Input data:
········

theorem decode_eq_decodeRegisterAlu (h11 : slice p 11 10 = 3) : decode p = decodeRegisterAlu p := by
  refine (decode_of_slices hq hf).trans (?_ : decodeMiscAlu p = _)
  rw [decodeMiscAlu, (bits11to10_eq_iff_slice 3).2 h11]
  rfl

/-- The register to register group with inst[12] = 0, by inst[6:5]. -/
theorem decode_registerAlu (h11 : slice p 11 10 = 3) (hb : slice p 12 12 = 0) :
    decode p =
      if slice p 6 5 = 0 then .cSub (Fin.ofNat 8 (slice p 9 7)) (Fin.ofNat 8 (slice p 4 2))
      else if slice p 6 5 = 1 then .cXor (Fin.ofNat 8 (slice p 9 7)) (Fin.ofNat 8 (slice p 4 2))
      else if slice p 6 5 = 2 then .cOr (Fin.ofNat 8 (slice p 9 7)) (Fin.ofNat 8 (slice p 4 2))
      else .cAnd (Fin.ofNat 8 (slice p 9 7)) (Fin.ofNat 8 (slice p 4 2)) := by
  rw [decode_eq_decodeRegisterAlu hq hf h11, decodeRegisterAlu,
    if_neg (mt bit12_eq_one_iff.1 (by omega)), cregHigh_eq, cregLow_eq]
  simp only [bits6to5_eq_iff]
  rfl

/-- The register to register group with inst[12] = 1, by inst[6:5] (30 R105). -/
theorem decode_registerAlu_bit12 (h11 : slice p 11 10 = 3) (hb : slice p 12 12 = 1) :
    decode p =
      if slice p 6 5 = 0 then .cSubwRes p
      else if slice p 6 5 = 1 then .cAddwRes p
      else if slice p 6 5 = 2 then .q1Reserved10 p
      else .q1Reserved11 p := by
  rw [decode_eq_decodeRegisterAlu hq hf h11, decodeRegisterAlu, if_pos (bit12_eq_one_iff.2 hb)]
  simp only [bits6to5_eq_iff]
  rfl

end

end

/-! ### What each meaning does, in the operands of 30_encoding.md -/

section
variable (p : Parcel) (s : State)

theorem exec_cAddi (r : RegIdx) : exec (.cAddi r (immSix p)) s =
    writeAndAdvance r (readReg r s + BitVec.ofInt 32 (imm6Of p)) s := by
  rw [← immSigned6_of]; rfl

theorem exec_cLi (r : RegIdx) : exec (.cLi r (immSix p)) s =
    writeAndAdvance r (BitVec.ofInt 32 (imm6Of p)) s := by
  rw [← immSigned6_of]; rfl

theorem exec_cAddi16sp : exec (.cAddi16sp (immAddi16sp p)) s =
    writeAndAdvance 2 (readReg 2 s + BitVec.ofInt 32 (addi16spOf p)) s := by
  rw [← nzimmAddi16sp_of]; rfl

theorem exec_cLui (r : RegIdx) : exec (.cLui r (immSix p)) s =
    writeAndAdvance r (BitVec.ofInt 32 (luiOf p)) s := by
  rw [← nzimmLui_of]; rfl

theorem exec_cSrli : exec (.cSrli (Fin.ofNat 8 (slice p 9 7)) (regFieldLow p)) s =
    writeAndAdvance (xPrime (slice p 9 7))
      (BitVec.ofNat 32 ((readReg (xPrime (slice p 9 7)) s).toNat / 2 ^ slice p 6 2)) s := by
  rw [← ushiftRight_eq_ofNat_div, ← regFieldLow_toNat, ← cregIdx_high]; rfl

theorem exec_cSrai : exec (.cSrai (Fin.ofNat 8 (slice p 9 7)) (regFieldLow p)) s =
    writeAndAdvance (xPrime (slice p 9 7))
      (BitVec.ofInt 32 ((readReg (xPrime (slice p 9 7)) s).toInt / 2 ^ slice p 6 2)) s := by
  rw [← sshiftRight_eq_ofInt_div, ← regFieldLow_toNat, ← cregIdx_high]; rfl

theorem exec_cAndi : exec (.cAndi (Fin.ofNat 8 (slice p 9 7)) (immSix p)) s =
    writeAndAdvance (xPrime (slice p 9 7))
      (readReg (xPrime (slice p 9 7)) s &&& BitVec.ofInt 32 (imm6Of p)) s := by
  rw [← immSigned6_of, ← cregIdx_high]; rfl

········

Activity: When copying the data above, please keep exactly the lines from its first line through the line with "by inst[6:5]. -/", both ends included, and drop the rest.

Result for this exercise:
theorem decode_eq_decodeRegisterAlu (h11 : slice p 11 10 = 3) : decode p = decodeRegisterAlu p := by
  refine (decode_of_slices hq hf).trans (?_ : decodeMiscAlu p = _)
  rw [decodeMiscAlu, (bits11to10_eq_iff_slice 3).2 h11]
  rfl

/-- The register to register group with inst[12] = 0, by inst[6:5]. -/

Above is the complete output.